Brief ::
Go to the line holding "findEntry_dropEntry_other _ h" in the entries below and write out exactly every line down to and including the line holding "unfold Table.write".
=== Source records ===
-- ==== Sys2Proof/Laws/Table.lean ====
section
/-! SUPPORT. What a table holds after a write, and that every write keeps a table's canonical form. -/

namespace Sys2Proof.Machine

variable {α : Type}

/-! ### Lists of entries -/

theorem findEntry_putEntry_self (l : List (Nat × α)) (k : Nat) (v : α) :
    findEntry (putEntry l k v) k = some v := by
  induction l with
  | nil => simp [putEntry, findEntry]
  | cons x rest ih =>
    obtain ⟨j, w⟩ := x
    unfold putEntry
    split
    · simp [findEntry]
    · split
      · simp [findEntry]
      · next h => simp [findEntry, Ne.symm h, ih]

theorem findEntry_putEntry_other (l : List (Nat × α)) {k i : Nat} (v : α) (h : i ≠ k) :
    findEntry (putEntry l k v) i = findEntry l i := by
  induction l with
  | nil => simp [putEntry, findEntry, Ne.symm h]
  | cons x rest ih =>
    obtain ⟨j, w⟩ := x
    unfold putEntry
    split
    · simp [findEntry, Ne.symm h]
    · split
      · next hj => subst hj; simp [findEntry, Ne.symm h]
      · simp only [findEntry, ih]

theorem findEntry_dropEntry_other (l : List (Nat × α)) {k i : Nat} (h : i ≠ k) :
    findEntry (dropEntry l k) i = findEntry l i := by
  induction l with
  | nil => rfl
  | cons x rest ih =>
    obtain ⟨j, w⟩ := x
    unfold dropEntry
    split
    · next hj => subst hj; simp [findEntry, Ne.symm h]
    · simp only [findEntry, ih]

theorem rising_cons {j : Nat} {v : α} {rest : List (Nat × α)} :
    rising ((j, v) :: rest) = true ↔ (∀ e ∈ rest, j < e.1) ∧ rising rest = true := by
  simp [rising]

theorem findEntry_eq_none {l : List (Nat × α)} {k : Nat} (h : ∀ e ∈ l, e.1 ≠ k) :
    findEntry l k = none := by
  induction l with
  | nil => rfl
  | cons x rest ih =>
    obtain ⟨j, w⟩ := x
    simp only [List.mem_cons, forall_eq_or_imp] at h
    simp [findEntry, h.1, ih h.2]

theorem findEntry_dropEntry_self {l : List (Nat × α)} (k : Nat) (h : rising l = true) :
    findEntry (dropEntry l k) k = none := by
  induction l with
  | nil => rfl
  | cons x rest ih =>
    obtain ⟨j, w⟩ := x
    rw [rising_cons] at h
    unfold dropEntry
    split
    · next hj => subst hj; exact findEntry_eq_none fun e he => Nat.ne_of_gt (h.1 e he)
    · next hj => simp [findEntry, hj, ih h.2]

theorem mem_of_findEntry {l : List (Nat × α)} {k : Nat} {v : α} (h : findEntry l k = some v) :
    (k, v) ∈ l := by
  induction l with
  | nil => cases h
  | cons x rest ih =>
    obtain ⟨j, w⟩ := x
    unfold findEntry at h
    split at h
    · next hj => cases h; simp [hj]
    · exact List.mem_cons_of_mem _ (ih h)

theorem findEntry_of_mem {l : List (Nat × α)} {k : Nat} {v : α} (h : rising l = true)
    (hm : (k, v) ∈ l) : findEntry l k = some v := by
  induction l with
  | nil => cases hm
  | cons x rest ih =>
    obtain ⟨j, w⟩ := x
    rw [rising_cons] at h
    rcases List.mem_cons.1 hm with he | hr
    · cases he; simp [findEntry]
    · have : j ≠ k := Nat.ne_of_lt (h.1 _ hr)
      simp [findEntry, this, ih h.2 hr]

theorem mem_putEntry {l : List (Nat × α)} {k : Nat} {v : α} {e : Nat × α}
    (h : e ∈ putEntry l k v) : e = (k, v) ∨ e ∈ l := by
  induction l with
  | nil => simpa [putEntry] using h
  | cons x rest ih =>
    obtain ⟨j, w⟩ := x
    unfold putEntry at h
    split at h
    · simpa using h
    · split at h
      · rcases List.mem_cons.1 h with h | h
        · exact .inl h
        · exact .inr (List.mem_cons_of_mem _ h)
      · rcases List.mem_cons.1 h with h | h
        · exact .inr (h ▸ List.mem_cons_self ..)
        · exact (ih h).imp_right (List.mem_cons_of_mem _)

theorem mem_dropEntry {l : List (Nat × α)} {k : Nat} {e : Nat × α} (h : e ∈ dropEntry l k) :
    e ∈ l := by
  induction l with
  | nil => cases h
  | cons x rest ih =>
    obtain ⟨j, w⟩ := x
    unfold dropEntry at h
    split at h
    · exact List.mem_cons_of_mem _ h
    · rcases List.mem_cons.1 h with h | h
      · exact h ▸ List.mem_cons_self ..
      · exact List.mem_cons_of_mem _ (ih h)

theorem rising_putEntry {l : List (Nat × α)} (k : Nat) (v : α) (h : rising l = true) :
    rising (putEntry l k v) = true := by
  induction l with
  | nil => simp [putEntry, rising]
  | cons x rest ih =>
    obtain ⟨j, w⟩ := x
    have h0 := h
    rw [rising_cons] at h
    unfold putEntry
    split
    · next hk =>
      rw [rising_cons]
      refine ⟨fun e he => ?_, h0⟩
      rcases List.mem_cons.1 he with rfl | he
      · exact hk
      · exact Nat.lt_trans hk (h.1 e he)
    · next hk =>
      split
      · next hj => subst hj; exact rising_cons.2 h
      · next hj =>
        refine rising_cons.2 ⟨fun e he => ?_, ih h.2⟩
        rcases mem_putEntry he with rfl | he
        · exact Nat.lt_of_le_of_ne (Nat.le_of_not_lt hk) (Ne.symm hj)
        · exact h.1 e he

theorem rising_dropEntry {l : List (Nat × α)} (k : Nat) (h : rising l = true) :
    rising (dropEntry l k) = true := by
  induction l with
  | nil => rfl
  | cons x rest ih =>
    obtain ⟨j, w⟩ := x
    rw [rising_cons] at h
    unfold dropEntry
    split
    · exact h.2
    · exact rising_cons.2 ⟨fun e he => h.1 e (mem_dropEntry he), ih h.2⟩

/-! ### Tables -/

@[simp] theorem Table.get_empty (k : Nat) : (Table.empty : Table α).get k = none := rfl

@[simp] theorem Table.wf_empty : (Table.empty : Table α).wf = true := rfl

@[simp] theorem Table.get_set_some (t : Table α) (k : Nat) (v : α) :
    (t.set k (some v)).get k = some v := findEntry_putEntry_self ..

theorem Table.get_set_none {t : Table α} (h : t.wf = true) (k : Nat) :
    (t.set k none).get k = none := findEntry_dropEntry_self k h

theorem Table.get_set_other (t : Table α) {k i : Nat} (v : Option α) (h : i ≠ k) :
    (t.set k v).get i = t.get i := by
  cases v with
  | none => exact findEntry_dropEntry_other _ h
  | some v => exact findEntry_putEntry_other _ v h

/-- What a table holds after an entry is set. -/
theorem Table.get_set {t : Table α} (h : t.wf = true) (k i : Nat) (v : Option α) :
    (t.set k v).get i = if i = k then v else t.get i := by
  split
  · next hi =>
    subst hi
    cases v with
    | none => exact get_set_none h i
    | some v => exact get_set_some t i v
  · next hi => exact get_set_other t v hi

/-- Setting an entry keeps the canonical form. -/
theorem Table.wf_set {t : Table α} (h : t.wf = true) (k : Nat) (v : Option α) :
    (t.set k v).wf = true := by
  cases v with
  | none => exact rising_dropEntry k h
  | some v => exact rising_putEntry k v h

theorem Table.wf_of_canonical [DecidableEq α] {d : Nat → α} {t : Table α}
    (h : t.canonical d = true) : t.wf = true := by
  simp only [Table.canonical, Bool.and_eq_true] at h
  exact h.1

theorem Table.read_write_other [DecidableEq α] (t : Table α) {k i : Nat} (d d' v : α) (h : i ≠ k) :
    (t.write d k v).read d' i = t.read d' i := by
  simp [Table.read, Table.write, get_set_other t _ h]

/-- What a table reads as after a write. -/
theorem Table.read_write [DecidableEq α] {t : Table α} (h : t.wf = true) (d : α) (k i : Nat)
    (v : α) : (t.write d k v).read d i = if i = k then v else t.read d i := by
  split
  · next hi =>
    subst hi
    unfold Table.read Table.write
    split
    · next hv => rw [get_set_none h, hv]; rfl
    · rw [get_set_some]; rfl
  · next hi => exact read_write_other t d d v hi

/-- A write keeps the canonical form. -/
theorem Table.canonical_write [DecidableEq α] {d : Nat → α} {t : Table α}
    (h : t.canonical d = true) (k : Nat) (v : α) : (t.write (d k) k v).canonical d = true := by
  simp only [Table.canonical, Bool.and_eq_true, List.all_eq_true, decide_eq_true_eq] at h ⊢
  unfold Table.write
  refine ⟨wf_set h.1 k _, fun e he => ?_⟩
  split at he
  · exact h.2 e (mem_dropEntry he)
  · next hv =>
    rcases mem_putEntry he with rfl | he
    · exact hv
    · exact h.2 e he

/-- A listed entry is found, and what is found is listed. -/
theorem Table.get_eq_some {t : Table α} (h : t.wf = true) (k : Nat) (v : α) :
    t.get k = some v ↔ (k, v) ∈ t.entries :=
  ⟨mem_of_findEntry, findEntry_of_mem h⟩

end Sys2Proof.Machine
end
===
Completed exercise ::
  | none => exact findEntry_dropEntry_other _ h
  | some v => exact findEntry_putEntry_other _ v h

/-- What a table holds after an entry is set. -/
theorem Table.get_set {t : Table α} (h : t.wf = true) (k i : Nat) (v : Option α) :
    (t.set k v).get i = if i = k then v else t.get i := by
  split
  · next hi =>
    subst hi
    cases v with
    | none => exact get_set_none h i
    | some v => exact get_set_some t i v
  · next hi => exact get_set_other t v hi

/-- Setting an entry keeps the canonical form. -/
theorem Table.wf_set {t : Table α} (h : t.wf = true) (k : Nat) (v : Option α) :
    (t.set k v).wf = true := by
  cases v with
  | none => exact rising_dropEntry k h
  | some v => exact rising_putEntry k v h

theorem Table.wf_of_canonical [DecidableEq α] {d : Nat → α} {t : Table α}
    (h : t.canonical d = true) : t.wf = true := by
  simp only [Table.canonical, Bool.and_eq_true] at h
  exact h.1

theorem Table.read_write_other [DecidableEq α] (t : Table α) {k i : Nat} (d d' v : α) (h : i ≠ k) :
    (t.write d k v).read d' i = t.read d' i := by
  simp [Table.read, Table.write, get_set_other t _ h]

/-- What a table reads as after a write. -/
theorem Table.read_write [DecidableEq α] {t : Table α} (h : t.wf = true) (d : α) (k i : Nat)
    (v : α) : (t.write d k v).read d i = if i = k then v else t.read d i := by
  split
  · next hi =>
    subst hi
    unfold Table.read Table.write
    split
    · next hv => rw [get_set_none h, hv]; rfl
    · rw [get_set_some]; rfl
  · next hi => exact read_write_other t d d v hi

/-- A write keeps the canonical form. -/
theorem Table.canonical_write [DecidableEq α] {d : Nat → α} {t : Table α}
    (h : t.canonical d = true) (k : Nat) (v : α) : (t.write (d k) k v).canonical d = true := by
  simp only [Table.canonical, Bool.and_eq_true, List.all_eq_true, decide_eq_true_eq] at h ⊢
  unfold Table.write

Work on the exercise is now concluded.